Native-Like Web Apps on Wayland

On most desktop environments, the default Alt+Tab window-switching shortcut is functional, but often inefficient when working across multiple contexts. After switching to Wayland, I began using the run-or-raise GNOME extension to bind keys that launch or focus windows based on their title or class.

This provides a fast, predictable, keyboard-driven workflow. But what happens when the app you want to switch to isn’t a desktop binary, but a web app like ChatGPT? With Brave’s app mode, isolated user profiles, and a few custom keybindings, you can make web apps behave like native applications: fast, focused and workspace-aware.

In this post, I’ll walk you through the steps to create two shortcut commands, one for opening a standalone, sandboxed ChatGPT window with Super+C, and another for opening a regular Brave browser window with Super+Q, keeping user profiles fully isolated to prevent unintended data sharing. Let’s get started.

Step 1: Launch Brave in App Mode

To start, try opening a chrome-less window for the target URL using Brave’s --app flag. When combined with --user-data-dir, it launches the app with a self-contained profile that shares no cookies, login credentials, or storage with other sessions.

brave-browser --app=https://chat.openai.com \
              --user-data-dir="$HOME/.local/share/chatgpt"

Now let’s make it accessible via a keybinding.

Step 2: Identify Window Class

On Wayland, run-or-raise lets you bind specific key combos to launch or focus windows, but here’s the trick.

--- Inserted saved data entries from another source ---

-- ==== Sys2Proof/WellFormed.lean ====
section
/-! DEFINITION. Which instructions are well formed: the operand bounds of 41_command_codec R133, R134 and 30_encoding R81, R90. -/

namespace Sys2Proof

/-- A host operand fits its W-bit field (30_encoding R90). -/
def Config.operandFits (c : Config) (v : Nat) : Bool := decide (v < 2 ^ c.operandWidth)

/-- The byte range `[a, a + n)` lies in the address space (20_memory R51). -/
def Config.rangeFits (c : Config) (a n : Nat) : Bool := decide (a + n ≤ c.maxAddress)

/-- The byte range `[a, a + n)` lies in one page (20_memory R55), for `n >= 1`. -/
def Config.onePage (c : Config) (a n : Nat) : Bool := decide (a / c.pageSize = (a + n - 1) / c.pageSize)

/-- Well-formedness. The host's buffers are not part of it: a buffer shorter than `count` breaks a duty of the host
(70_reset_and_hazards R260) and stops the machine when the missing byte is reached. -/
def Instr.wf (c : Config) : Instr → Bool
  | .wren => true
  | .wrdi => true
  | .rdsr => true
  | .read a m => decide (1 ≤ m) && c.rangeFits a.toNat m
  | .write a b =>
    decide (1 ≤ b.length) && decide (b.length ≤ c.pageSize) && c.rangeFits a.toNat b.length && c.onePage a.toNat b.length
  | .init => true
  | .hostRead a n _ => c.operandFits a && c.operandFits n
  | .hostWrite a n _ => c.operandFits a && c.operandFits n

end Sys2Proof
end

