-- ==== Sys2Proof/Machine/Agents.lean ====
section
/-! DEFINITION. What the controller runs next, the moves of the other agents, and how a table word is placed where the next step runs
it. -/

namespace Sys2Proof.Machine

/-- What the controller has before it. -/
inductive Pending
  /-- An instruction to run. -/
  | run (i : Instr)
  /-- A request on the port that decodes to no instruction. -/
  | refuse
  /-- Nothing: no request. -/
  | nothing
  deriving DecidableEq, Repr

/-- The request on the port, decoded (30_encoding R90 to R95). -/
def decodePort (s : State) : Pending :=
  match s.requests with
  | [] => .nothing
  | r :: _ =>
    match decode s.config (.request r) with
    | .ok i => .run i
    | .error _ => .refuse

/-- The controller's fetch: in S_UNINIT and S_IDLE the request port (70_reset_and_hazards R259); inside a transaction the command
whose frame is in flight; in the silent phases and S_RESP the latched operation. A frame in flight always parses. -/
def fetch (s : State) : Pending :=
  match s.phase with
  | .uninit => decodePort s
  | .idle => decodePort s
  | _ =>
    match frameInFlight s with
    | none => .run (latchedOperation s)
    | some bytes =>
      match parseFrame bytes with
      | .ok i => .run i
      | .error _ => .nothing

/-- The controller's step: one row of 44_host_operations R198. -/
def controllerStep (s : State) : Result :=
  match fetch s with
  | .run i => exec i s
  | .refuse => .next (refuseRequest s)
  | .nothing => wait s

/-- One agent's move (00_scope R18): the controller, the device's `Complete` (20_memory R71), reset (70_reset_and_hazards R250), the
host presenting a request (10_state R34) or storing to the source buffer (93 U21). -/
def takeMove (m : Move) (s : State) : Result :=
  match m with
  | .controller => controllerStep s
  | .complete => .next { s with device := s.device.complete }
  | .reset => .next (reset s)
  | .present r => .next { s with requests := s.requests ++ [r] }
  | .hostStore k b => .next { s with src := s.src.set k b }

/-- The next agent of the schedule moves; with nothing scheduled the controller does (log 5). -/
def scheduledStep (s : State) : Result :=
  match s.schedule with
  | [] => controllerStep s
  | m :: rest => takeMove m { s with schedule := rest }

/-- `s` with an instruction where the next step finds it: a host operation on the request port of a controller that takes it, a wire
command at the first phase of its transaction with the registers and buffers its frame is formed from. -/
def placeInstr (i : Instr) (r : Request) (s : State) : State :=
  match i with
  | .init => { s with requests := [r], schedule := [], phase := if s.busy then .idle else s.phase }
  | .hostRead _ _ _ => { s with requests := [r], schedule := [], phase := .idle }
  | .hostWrite _ _ _ => { s with requests := [r], schedule := [], phase := .idle }
  | .wren => { s with schedule := [], phase := .wrenSel, op := .write }
  | .wrdi => { s with schedule := [], phase := .wrdiSel, op := .write }
  | .rdsr => { s with schedule := [], phase := .pollSel }
  | .read a m =>
    { s with
      config := { s.config with readFraming := if 1 < m then .burst else s.config.readFraming }
      schedule := [], phase := .rdSel, op := .read, A := a.toNat, N := m, i := 0, dst := List.replicate m 0#8 }
  | .write a data =>
    { s with
      schedule := [], phase := .wrSel, op := .write, A := a.toNat, N := data.length, cur := a.toNat, n := data.length,
      src := data }

/-- `s` with an encoded form placed; one that decodes to nothing is presented on the port if it is a request, and cannot be in
flight if it is a frame. -/
def placeEncoded (e : Encoded) (s : State) : State :=
  match e with
  | .request r =>
    match decode s.config (.request r) with
    | .ok i => placeInstr i r s
    | .error _ => { s with requests := [r], schedule := [] }
  | .frame bytes =>
    match decode s.config (.frame bytes) with
    | .ok i => placeInstr i ⟨opInit, 0, 0, []⟩ s
    | .error _ => s

end Sys2Proof.Machine
end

To ensure that the ChatGPT window won’t be confused with regular Brave, you will need to extract its window class (not its title) by running:

xprop | grep WM_CLASS

Clicking the ChatGPT window should give you:

WM_CLASS(STRING) = "chat.openai.com", "Brave-browser"

Do the same for a standard Brave window, and it should give you “brave-browser” in place of “chat.openai.com”. This is the information we need for run-or-raise to uniquely target the right window.

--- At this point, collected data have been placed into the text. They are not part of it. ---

-- ==== Sys2Proof/Laws/State.lean ====
section
/-! SUPPORT. One lemma per field for each shared operation that changes the state, so that no later proof unfolds a record update. -/

namespace Sys2Proof.Machine

variable (s : State)

/-! ### emit -/

@[simp] theorem emit_config (e : Event) : (s.emit e).config = s.config := rfl
@[simp] theorem emit_phase (e : Event) : (s.emit e).phase = s.phase := rfl
@[simp] theorem emit_csSel (e : Event) : (s.emit e).csSel = s.csSel := rfl
@[simp] theorem emit_linkEn (e : Event) : (s.emit e).linkEn = s.linkEn := rfl
@[simp] theorem emit_op (e : Event) : (s.emit e).op = s.op := rfl
@[simp] theorem emit_A (e : Event) : (s.emit e).A = s.A := rfl
@[simp] theorem emit_N (e : Event) : (s.emit e).N = s.N := rfl
@[simp] theorem emit_cur (e : Event) : (s.emit e).cur = s.cur := rfl
@[simp] theorem emit_n (e : Event) : (s.emit e).n = s.n := rfl
@[simp] theorem emit_i (e : Event) : (s.emit e).i = s.i := rfl
@[simp] theorem emit_sr (e : Event) : (s.emit e).sr = s.sr := rfl
@[simp] theorem emit_rstat (e : Event) : (s.emit e).rstat = s.rstat := rfl
@[simp] theorem emit_requests (e : Event) : (s.emit e).requests = s.requests := rfl
@[simp] theorem emit_src (e : Event) : (s.emit e).src = s.src := rfl
@[simp] theorem emit_dst (e : Event) : (s.emit e).dst = s.dst := rfl
@[simp] theorem emit_device (e : Event) : (s.emit e).device = s.device := rfl
@[simp] theorem emit_schedule (e : Event) : (s.emit e).schedule = s.schedule := rfl
@[simp] theorem emit_replies (e : Event) : (s.emit e).replies = s.replies := rfl
@[simp] theorem emit_delays (e : Event) : (s.emit e).delays = s.delays := rfl
@[simp] theorem emit_draws (e : Event) : (s.emit e).draws = s.draws := rfl
@[simp] theorem emit_trace (e : Event) : (s.emit e).trace = s.trace ++ [e] := rfl
@[simp] theorem emit_recordedFault (e : Event) : (s.emit e).recordedFault = s.recordedFault := rfl

/-! ### goto -/

@[simp] theorem goto_config (p : Phase) : (s.goto p).config = s.config := rfl
@[simp] theorem goto_phase (p : Phase) : (s.goto p).phase = p := rfl
@[simp] theorem goto_csSel (p : Phase) : (s.goto p).csSel = s.csSel := rfl
@[simp] theorem goto_linkEn (p : Phase) : (s.goto p).linkEn = s.linkEn := rfl
@[simp] theorem goto_op (p : Phase) : (s.goto p).op = s.op := rfl
@[simp] theorem goto_A (p : Phase) : (s.goto p).A = s.A := rfl
@[simp] theorem goto_N (p : Phase) : (s.goto p).N = s.N := rfl
@[simp] theorem goto_cur (p : Phase) : (s.goto p).cur = s.cur := rfl
@[simp] theorem goto_n (p : Phase) : (s.goto p).n = s.n := rfl
@[simp] theorem goto_i (p : Phase) : (s.goto p).i = s.i := rfl
@[simp] theorem goto_sr (p : Phase) : (s.goto p).sr = s.sr := rfl
@[simp] theorem goto_rstat (p : Phase) : (s.goto p).rstat = s.rstat := rfl
@[simp] theorem goto_requests (p : Phase) : (s.goto p).requests = s.requests := rfl
@[simp] theorem goto_src (p : Phase) : (s.goto p).src = s.src := rfl
@[simp] theorem goto_dst (p : Phase) : (s.goto p).dst = s.dst := rfl
@[simp] theorem goto_device (p : Phase) : (s.goto p).device = s.device := rfl
@[simp] theorem goto_schedule (p : Phase) : (s.goto p).schedule = s.schedule := rfl
@[simp] theorem goto_replies (p : Phase) : (s.goto p).replies = s.replies := rfl
@[simp] theorem goto_delays (p : Phase) : (s.goto p).delays = s.delays := rfl
@[simp] theorem goto_draws (p : Phase) : (s.goto p).draws = s.draws := rfl
@[simp] theorem goto_trace (p : Phase) : (s.goto p).trace = s.trace := rfl
@[simp] theorem goto_recordedFault (p : Phase) : (s.goto p).recordedFault = s.recordedFault := rfl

Step 3: Configure run-or-raise shortcuts

Finally, edit ~/.config/run-or-raise/shortcuts.conf to include:

<Super>q,brave-browser,brave-browser,
<Super>c,brave-browser --app=https://chat.openai.com --user-data-dir=$HOME/.local/share/chatgpt,chat.openai.com,

This binds Super+Q to the regular Brave session and Super+C to a dedicated ChatGPT window. Repeat the process for other web apps as needed.

Final thoughts

With this setup, you should be able to launch your web apps efficiently from the keyboard without the bloat of Electron. For even greater isolation, consider wrapping the launch command with firejail or adding an AppArmor profile. If you use a different setup, I’d love to hear about it.